Your Dive Computer Isn’t Reading Your Cells
Dive computers estimate oxygen loading using two standards:
-
CNS clock (short-term exposure)
-
OTUs (long-term pulmonary exposure)
But they cannot read:
-
your personal physiology
-
fatigue level
-
inflammation
-
antioxidants
-
hydration
-
genetics
-
CO₂ retention
-
individual susceptibility
Your computer is a guide — not a shield.
Why Recreational Divers Should Care
Even if you never exceed PPO₂ 1.4:
-
deep nitrox diving
-
hard swimming at depth
-
cold stress
-
heavy exertion
-
poor breathing patterns
…can push your brain closer to the edge of toxicity than you realize.

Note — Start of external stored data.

theorem runWho_answers (s : State) (who : Who) : ∃ t, runWho s who = .next t := by
  cases who with
  | group slot => exact groupTurn_answers s slot
  | wake slot lane => exact wakeTurn_answers s slot lane
  | device i =>
    show ∃ t, (if isDevice i then deviceTurn s i else .next s) = .next t
    split
    · next h => exact deviceTurn_answers s h
    · exact ⟨_, rfl⟩

/-! ### The steps that time brings about -/

/-- What a fold that keeps or replaces selects is of the list. -/
theorem foldl_select_mem {α : Type} {f : Option α → α → Option α} (hf : ∀ b x, f b x = b ∨ f b x = some x) :
    ∀ (l : List α) (b : Option α) (p : α), l.foldl f b = some p → b = some p ∨ p ∈ l := by
  intro l
  induction l with
  | nil => exact fun b p h => .inl h
  | cons x l ih =>
    intro b p h
    rcases ih (f b x) p h with h | h
    · rcases hf b x with hb | hb
      · exact .inl (hb ▸ h)
      · rw [hb] at h
        exact .inr (Option.some.inj h ▸ List.mem_cons_self)
    · exact .inr (List.mem_cons_of_mem x h)

/-- Each of them is a device step. -/
theorem slotDue_device {now die : Nat} {e : Die} {i : Nat} {r : RSlot} {p : Nat × Instr} (hp : p ∈ slotDue now die e i r) :
    p.2.hdr = none := by
  unfold slotDue at hp
  split at hp
  · cases hp
  simp only [List.mem_append, List.mem_map] at hp
  rcases hp with ((⟨o, -, rfl⟩ | hp) | hp) | hp
  · rfl
  · split at hp
    · rw [List.mem_singleton.mp hp]; rfl
    · cases hp
  · split at hp
    · rw [List.mem_singleton.mp hp]; rfl
    · cases hp
  · split at hp
    · rcases List.mem_cons.mp hp with rfl | hp
      · rfl
      · split at hp
        · rw [List.mem_singleton.mp hp]; rfl
        · cases hp
    · cases hp

theorem boardDue_device {d : Dev} {die : Nat} {e : Die} {p : Nat × Instr} (hp : p ∈ boardDue d die e) : p.2.hdr = none := by
  unfold boardDue at hp
  split at hp
  · cases hp
  rw [List.mem_ite_nil_right] at hp
  rw [List.mem_singleton.mp hp.2]; rfl

theorem ringDue_device {d : Dev} {p : Nat × Instr} (hp : p ∈ d.ringDue) : p.2.hdr = none := by
  simp only [Dev.ringDue, snapDue, List.mem_flatMap, List.mem_append, List.mem_map] at hp
  obtain ⟨e, -, (hp | ⟨c, -, rfl⟩) | ⟨r, -, hp⟩⟩ := hp
  · exact boardDue_device hp
  · rfl
  · exact slotDue_device hp

theorem waitDue_device {w : Work} {slot : Nat} {g : Group} {p : Nat × Instr} (hp : p ∈ w.waitDue slot g) : p.2.hdr = none := by
  unfold Work.waitDue at hp
  obtain ⟨l, -, hl⟩ := List.mem_filterMap.mp hp
  split at hl
  · rw [← Option.some.inj hl]; rfl
  · split at hl
    · cases hl
    · obtain ⟨q, -, rfl⟩ := Option.map_eq_some_iff.mp hl; rfl
  · cases hl

theorem nextDue_device {w : Work} {c : Nat} {i : Instr} (h : w.nextDue = some (c, i)) : i.hdr = none := by
  unfold Work.nextDue at h
  have hsel := foldl_select_mem (fun b x => ?_) _ none (c, i) h
  · rcases hsel with h0 | hm
    · cases h0
    rcases List.mem_append.mp hm with hm | hm
    · exact ringDue_device hm
    · obtain ⟨e, -, he⟩ := List.mem_flatMap.mp hm
      split at he
      · exact waitDue_device he
      · cases he
  · split
    · exact .inr rfl
    · split
      · exact .inr rfl
      · exact .inl rfl

theorem settled_next (t : State) : settled (.next t) = .next (settle t) := rfl

/-- No step faults or refuses. -/
theorem step_answers (s : State) : ∃ t, step s = .next t := by
  have key : ∀ o : Host.Outcome State Fault Refusal, (∃ t, o = .next t) → ∃ t, settled o = .next t := by
    rintro _ ⟨t, rfl⟩
    exact ⟨settle t, settled_next t⟩
  unfold step oneStep
  refine key _ ?_
  split
  · next c i hd =>
    split
    · exact exec_device (nextDue_device hd) _
    · exact runWho_answers _ _
  · exact runWho_answers _ _

/-! ### An instruction that no thread executes -/

/-- Nothing is waited for where nothing is owed or pending. -/
theorem mustWait_nothing {g : Group} (ho : g.owed = []) (hp : g.spend = []) (v : Bool) (ls : List Nat) (ns : List Named) :
    g.mustWait v ls ns = false := by
  have hb : ∀ l r, g.blocked v l r = false := fun l r => by simp [Group.blocked, ho]
  unfold Group.mustWait
  rw [List.any_eq_false]
  intro n _
  rw [Bool.not_eq_true, Bool.or_eq_false_iff]
  refine ⟨?_, List.any_eq_false.mpr fun l _ => ?_⟩
  · split
    · rw [hp]; rfl
    · rfl
  · split
    · rw [hb]; exact Bool.false_ne_true
    · exact Bool.false_ne_true

/-- The state after an issue whose guard is false in every lane. -/
def afterIdle (s : State) : State := commit s.mem ((begin_ s).passed.finish [] .hold [])

section AfterIdle

variable {s : State}

theorem issue_idle {h : Hdr} {g : Group} (hg : s.slot? s.d.cur.slot = some g) (ho : s.here.owed = []) (hp : s.here.spend = [])
    (hx : s.here.executing h s.d.cur.lanes = []) (src dst : List Named) (body : Work → List Nat → Res) :
    issue s h src dst body = .next (afterIdle s) := by
  have hb : (begin_ s).g = s.here := rfl
  have hs : (begin_ s).issue h src dst body = (begin_ s).passed.finish [] .hold [] := by
    unfold Work.issue
    dsimp only
    rw [hb, mustWait_nothing ho hp, Bool.and_false, if_neg Bool.false_ne_true]
    rw [show s.here.executing h (begin_ s).d.cur.lanes = [] from hx]
  rw [issue_resident hg, hs]
  rfl

theorem afterIdle_here (hg : (s.slot? s.d.cur.slot).isSome = true) :
    (afterIdle s).here = (startGroup s).ends s.d.cur [] .hold [] := by
  obtain ⟨g, hg⟩ := Option.isSome_iff_exists.mp hg
  have hh : s.here = g := congrArg (Option.getD · Group.gone) hg
  have h0 : (begin_ s).grp? s.d.cur.slot = some s.here := hh.symm ▸ hg
  have h1 : (begin_ s).passed.grp? s.d.cur.slot = some (startGroup s) :=
    (Work.grp?_updG (begin_ s) _).trans (congrArg (Option.map _) h0)
  have h2 : ((begin_ s).passed.finish [] .hold []).grp? s.d.cur.slot = _ := Work.grp?_updG (begin_ s).passed _
  rw [show (begin_ s).passed.slot = s.d.cur.slot from rfl, h1, Option.map_some] at h2
  show (((begin_ s).passed.finish [] .hold []).grp? s.d.cur.slot).getD Group.gone = _
  rw [h2, Option.getD_some]
  rfl

theorem afterIdle_others {k : Nat} (hk : k ≠ s.d.cur.slot) : sget? (afterIdle s).d.groups k = sget? s.d.groups k :=
  (Work.grp?_updG_ne (begin_ s).passed _ hk).trans (Work.grp?_updG_ne (begin_ s) _ hk)

variable (hg : (s.slot? s.d.cur.slot).isSome = true) (hn : s.d.cur.lanes.Nodup)
include hg

theorem afterIdle_myBlk : (afterIdle s).myBlk = s.myBlk := by
  rw [State.myBlk, afterIdle_here hg, ends_blk, startGroup_blk]
  rfl

include hn

theorem afterIdle_onlyRegs : OnlyRegs s (afterIdle s) := by
  refine ⟨fun _ => rfl, rfl, fun k hk => afterIdle_others hk, fun _ _ => rfl, ?_, ?_, ?_, fun l => ?_⟩
  · rw [afterIdle_here hg, ends_core, startGroup_core]; rfl
  · rw [afterIdle_here hg, ends_owed, startGroup_owed, List.append_nil]
  · rw [afterIdle_myBlk hg]; rfl
  · rw [afterIdle_here hg, ends_thread_core _ _ _ _ hn, startGroup_thread]; rfl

Understanding oxygen physiology helps you avoid the “stacking effect” of factors that make a safe dive less safe.
Respect for oxygen isn’t technical diving dogma — it’s biology.
The Takeaway
Oxygen toxicity isn’t mysterious.
It’s predictable, physiological, and preventable.
If you understand:
-
how PPO₂ works
-
what oxygen does to cells under pressure
-
how CO₂ and workload affect toxicity
-
why limits exist
…you stop treating oxygen like a number on your computer and start treating it like the life-sustaining, double-edged molecule it is.
Oxygen keeps you alive —
but only within the limits your body was built for.